=== DATA SECTION ===

-- ==== Sys2Proof/Tests/Slice0.lean ====
section
/-! SUPPORT. The model's own tests. Expected values are the spec's: its encodings (30_encoding.md R65) and its vectors (V and S numbers of
95_test_vectors.md). The witnesses at the end meet the hypotheses of each obligation. -/

namespace Sys2Proof.Tests

open Sys2Proof.Machine

/-! ## The widths are the parameters of the spec (00_scope.md R5) -/

theorem test_widths : Uint128 = BitVec Config.W ∧ Half = BitVec Config.H ∧ OpCode = BitVec Config.OPW ∧
    ShAmt = BitVec Config.SHAMT_W ∧ Count = BitVec Config.CNT_W ∧ CmpCode = BitVec Config.CMP_W ∧ Bit = BitVec Config.CIN_W :=
  ⟨rfl, rfl, rfl, rfl, rfl, rfl, rfl⟩

/-! ## Decoding: each select written out from R65, `op[4]` first -/

theorem test_decode_compare : decode 0b00000#5 = .operation .cmp ∧ decode 0b00001#5 = .operation .isz := by decide
theorem test_decode_logic : decode 0b00010#5 = .operation .and ∧ decode 0b00011#5 = .operation .andn ∧
    decode 0b00100#5 = .operation .or ∧ decode 0b00101#5 = .operation .xor ∧ decode 0b00110#5 = .operation .not := by decide
theorem test_decode_shift : decode 0b01000#5 = .operation .shl ∧ decode 0b01001#5 = .operation .shr := by decide
theorem test_decode_addsub : decode 0b10000#5 = .operation .addc ∧ decode 0b10001#5 = .operation .add ∧
    decode 0b10010#5 = .operation .inc ∧ decode 0b10011#5 = .operation .sub ∧ decode 0b10100#5 = .operation .dec := by decide
theorem test_decode_bitcount : decode 0b11000#5 = .operation .blen ∧ decode 0b11001#5 = .operation .clz ∧
    decode 0b11010#5 = .operation .ctz ∧ decode 0b11011#5 = .operation .popc ∧ decode 0b11100#5 = .operation .brev ∧
    decode 0b11101#5 = .operation .bswap := by decide
theorem test_decode_reserved : decode 0b00111#5 = .reserved ∧ decode 0b01010#5 = .reserved ∧ decode 0b01111#5 = .reserved ∧
    decode 0b10101#5 = .reserved ∧ decode 0b10111#5 = .reserved ∧ decode 0b11110#5 = .reserved ∧
    decode 0b11111#5 = .reserved := by decide
/-- A number is refused by name: a reserved code, or one that does not fit the 5-bit port. -/
theorem test_decode_rejects_by_name :
    decodeWord 0b00111 = .error .reserved ∧ decodeWord 32 = .error .widerThanOp ∧ decodeWord 0b11101 = .ok .bswap := by decide
theorem test_decode_table_word : decodeTableWord 8 0b10001 = some .add ∧ decodeTableWord 8 0b01010 = none := by decide
/-- The fields of R64: unit and function. -/
theorem test_fields_of_select : unitField (encode .sub) = 0b10#2 ∧ fnField (encode .sub) = 0b011#3 ∧
    unitField (encode .bswap) = OpUnit.bitcount.code ∧ fnField (encode .bswap) = 0b101#3 := by decide
/-- R66: what each operation reads. -/
theorem test_operand_use :
    (∀ i ∈ [Instr.cmp, .and, .andn, .or, .xor, .add, .sub], i.reads = [.a, .b]) ∧
    (∀ i ∈ [Instr.isz, .not, .inc, .dec, .blen, .clz, .ctz, .popc, .brev, .bswap], i.reads = [.a]) ∧
    (∀ i ∈ [Instr.shl, .shr], i.reads = [.a, .n]) ∧ Instr.addc.reads = [.a, .b, .cin] := by decide
/-- A select driven right after power-up is evaluated by the next step. -/
theorem test_first_operation_runs :
    (match step (State.reset.withFetchWord 8 0b11001) with
      | .next t => t.settled && t.out.cnt == 128#8
      | _ => false) = true := by decide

===

*EXERCISE DESCRIPTION*: All of the entries above are to be written out again exactly.

*ANSWER SPACE*:
-- ==== Sys2Proof/Tests/Slice0.lean ====
section
/-! SUPPORT. The model's own tests. Expected values are the spec's: its encodings (30_encoding.md R65) and its vectors (V and S numbers of
95_test_vectors.md). The witnesses at the end meet the hypotheses of each obligation. -/

namespace Sys2Proof.Tests

open Sys2Proof.Machine

/-! ## The widths are the parameters of the spec (00_scope.md R5) -/

theorem test_widths : Uint128 = BitVec Config.W ∧ Half = BitVec Config.H ∧ OpCode = BitVec Config.OPW ∧
    ShAmt = BitVec Config.SHAMT_W ∧ Count = BitVec Config.CNT_W ∧ CmpCode = BitVec Config.CMP_W ∧ Bit = BitVec Config.CIN_W :=
  ⟨rfl, rfl, rfl, rfl, rfl, rfl, rfl⟩

/-! ## Decoding: each select written out from R65, `op[4]` first -/

theorem test_decode_compare : decode 0b00000#5 = .operation .cmp ∧ decode 0b00001#5 = .operation .isz := by decide
theorem test_decode_logic : decode 0b00010#5 = .operation .and ∧ decode 0b00011#5 = .operation .andn ∧
    decode 0b00100#5 = .operation .or ∧ decode 0b00101#5 = .operation .xor ∧ decode 0b00110#5 = .operation .not := by decide
theorem test_decode_shift : decode 0b01000#5 = .operation .shl ∧ decode 0b01001#5 = .operation .shr := by decide
theorem test_decode_addsub : decode 0b10000#5 = .operation .addc ∧ decode 0b10001#5 = .operation .add ∧
    decode 0b10010#5 = .operation .inc ∧ decode 0b10011#5 = .operation .sub ∧ decode 0b10100#5 = .operation .dec := by decide
theorem test_decode_bitcount : decode 0b11000#5 = .operation .blen ∧ decode 0b11001#5 = .operation .clz ∧
    decode 0b11010#5 = .operation .ctz ∧ decode 0b11011#5 = .operation .popc ∧ decode 0b11100#5 = .operation .brev ∧
    decode 0b11101#5 = .operation .bswap := by decide
theorem test_decode_reserved : decode 0b00111#5 = .reserved ∧ decode 0b01010#5 = .reserved ∧ decode 0b01111#5 = .reserved ∧
    decode 0b10101#5 = .reserved ∧ decode 0b10111#5 = .reserved ∧ decode 0b11110#5 = .reserved ∧
    decode 0b11111#5 = .reserved := by decide
/-- A number is refused by name: a reserved code, or one that does not fit the 5-bit port. -/
theorem test_decode_rejects_by_name :
    decodeWord 0b00111 = .error .reserved ∧ decodeWord 32 = .error .widerThanOp ∧ decodeWord 0b11101 = .ok .bswap := by decide
theorem test_decode_table_word : decodeTableWord 8 0b10001 = some .add ∧ decodeTableWord 8 0b01010 = none := by decide
/-- The fields of R64: unit and function. -/
theorem test_fields_of_select : unitField (encode .sub) = 0b10#2 ∧ fnField (encode .sub) = 0b011#3 ∧
    unitField (encode .bswap) = OpUnit.bitcount.code ∧ fnField (encode .bswap) = 0b101#3 := by decide
/-- R66: what each operation reads. -/
theorem test_operand_use :
    (∀ i ∈ [Instr.cmp, .and, .andn, .or, .xor, .add, .sub], i.reads = [.a, .b]) ∧
    (∀ i ∈ [Instr.isz, .not, .inc, .dec, .blen, .clz, .ctz, .popc, .brev, .bswap], i.reads = [.a]) ∧
    (∀ i ∈ [Instr.shl, .shr], i.reads = [.a, .n]) ∧ Instr.addc.reads = [.a, .b, .cin] := by decide
/-- A select driven right after power-up is evaluated by the next step. -/
theorem test_first_operation_runs :
    (match step (State.reset.withFetchWord 8 0b11001) with
      | .next t => t.settled && t.out.cnt == 128#8
      | _ => false) = true := by decide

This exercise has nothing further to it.